The problem is, that in some very rare cases, I run into process crashes that are occur in my call to DoStackSnapshot:
I managed to resolve the top frames of the collector thread for such a case:

coreclr!__report_gsfailure+17 f:\dd\vctools\crt\vcstartup\src\gs\gs_report.c:220
coreclr!CrawlFrame::SetCurGSCookie+1e e:\a\_work\525\s\src\vm\stackwalk.cpp:435
coreclr!StackFrameIterator::ProcessCurrentFrame+1e4 e:\a\_work\525\s\src\vm\stackwalk.cpp:2990
coreclr!StackFrameIterator::NextRaw+256 e:\a\_work\525\s\src\vm\stackwalk.cpp:2760

I'm not sure if this is a bug in core CLR or if my approach has some flaws.

@Dotnet-GitSync-Bot Dotnet-GitSync-Bot added area-Diagnostics-coreclr untriaged New issue has not been triaged by the area owner labels Jun 8, 2020
@ghost
Copy link

ghost commented Jun 8, 2020

Tagging subscribers to this area: @tommcdon
Notify danmosemsft if you want to be subscribed.

@tommcdon tommcdon removed the untriaged New issue has not been triaged by the area owner label Jun 8, 2020
@tommcdon tommcdon added this to the 5.0 milestone Jun 8, 2020
@tommcdon
Copy link
Member

tommcdon commented Jun 8, 2020

@davmason

@davmason
Copy link
Member

davmason commented Jun 9, 2020

Hi @birnbeidla,

The stack frames that you provide there are for a stack walk that is already in progress, so the issue you're seeing is that you're trying to stack walk a thread that is already in the middle of stack walking another thread.
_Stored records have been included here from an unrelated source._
-- ==== Sys2Proof/Machine/Admission.lean ====
section
/-! DEFINITION. Admission (R29, R34–R41, R156, R173, R183, R188, R490): what a program bank holds up to its first END,
the refusal codes, worst-case counts with slipface waits, and the check of a pod as it will be. -/
namespace Sys2Proof.Machine

/-! ### The slots of a bank -/

/-- The slots of a program bank from address `i` up to its first END, an undecodable word as `none`. -/
def bankSlots (s : State) (d k : Nat) (bankB : Bool) : Nat → Nat → List (Nat × Option Slot)
  | 0, _ => []
  | fuel + 1, i =>
    let sl := decodeWord (BitVec.ofNat 64 (loadBytes s (progA d k bankB i) 8))
    match sl with
    | some ⟨.al, _, .end_⟩ => [(i, sl)]
    | _ => (i, sl) :: bankSlots s d k bankB fuel (i + 1)

/-- The line that a slot stores to, main operation or parallel move; none for an NV word. -/
def slotStores (sl : Slot) : Option LineOp :=
  if sl.cond = .nv then none
  else match sl.op with
    | .stl _ l => some l
    | op => match opPM op with
      | .stlD l _ => some l
      | .stlA l _ => some l
      | _ => none

/-- The line that a slot loads, main operation or parallel move; none for an NV word. -/
def slotLoads (sl : Slot) : Option LineOp :=
  if sl.cond = .nv then none
  else match sl.op with
    | .ldl _ l => some l
    | op => match opPM op with
      | .ldl l _ => some l
      | _ => none

/-- Whether nothing has been written into a program bank: it holds 4,096 NOPs (R62, R82). -/
def bankBlank (s : State) (d k : Nat) (bankB : Bool) : Bool :=
  !s.mem.any fun c => progA d k bankB 0 ≤ c.1 && c.1 < progA d k bankB 4096

/-- An access of a slipface line by a bank, at half-step position `pos`: the start of an LDL slot's first run, or the
end of an STL slot's last run (R36). -/
structure SlipEv where
  pos   : Nat
  store : Bool
  line  : Nat
  addr  : Nat
deriving DecidableEq, Repr

/-- What admission finds in one bank: the first refusal of codes 0x1–0x7 (code 0: none) and its slot, the counted
half-steps without slipface waits, and the slipface accesses. -/
structure BankInfo where
  code : Nat
  addr : Nat
  half : Nat
  evs  : List SlipEv
deriving DecidableEq, Repr

/-- The operation at an address of a scanned bank; an NV word has none that matters here (R156). -/
def scanOp (sc : List (Nat × Option Slot)) (a : Nat) : Option Op :=
  match alGet a sc with
  | some (some sl) => if sl.cond = .nv then none else some sl.op
  | _ => none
Even if it didn't crash you would likely run in to all sorts of other issues.

In general collecting callstacks this was is error prone and full of easy to fall in to errors like this. You also have to watch out for deadlocks, if you happen to suspend a thread while it is executing runtime code it could be holding an arbitrary lock that DoStackSnapshot needs and you can deadlock.

Because of these dangers, and the fact that there is no SuspendThread api on linux, we introduced the ICorProfilerInfo::SuspendRuntime and ICorProfilerInfo10::ResumeRuntime apis in .net 3.0. SuspendRuntime will pause the runtime using the same mechanism that the GC uses to suspend the runtime, but not actually perform a GC. This will leave all the threads in the runtime in a state that is known to be safe to sample them. You can call DoStackSnapshot on all managed threads at that point without having to do any sort of detection about what the thread is doing. Then once you're done you can call ResumeRuntime to let code execute again.

If you are building a stack sampling profiler at this point, I highly suggest using SuspendRuntime/ResumeRuntime. Your life will be a lot easier 😄

@birnbeidla
Copy link
Author

Thanks a lot for your answers.

I am aware that you introduced the Suspend/Resume Runtime API and I really look forward to try it out.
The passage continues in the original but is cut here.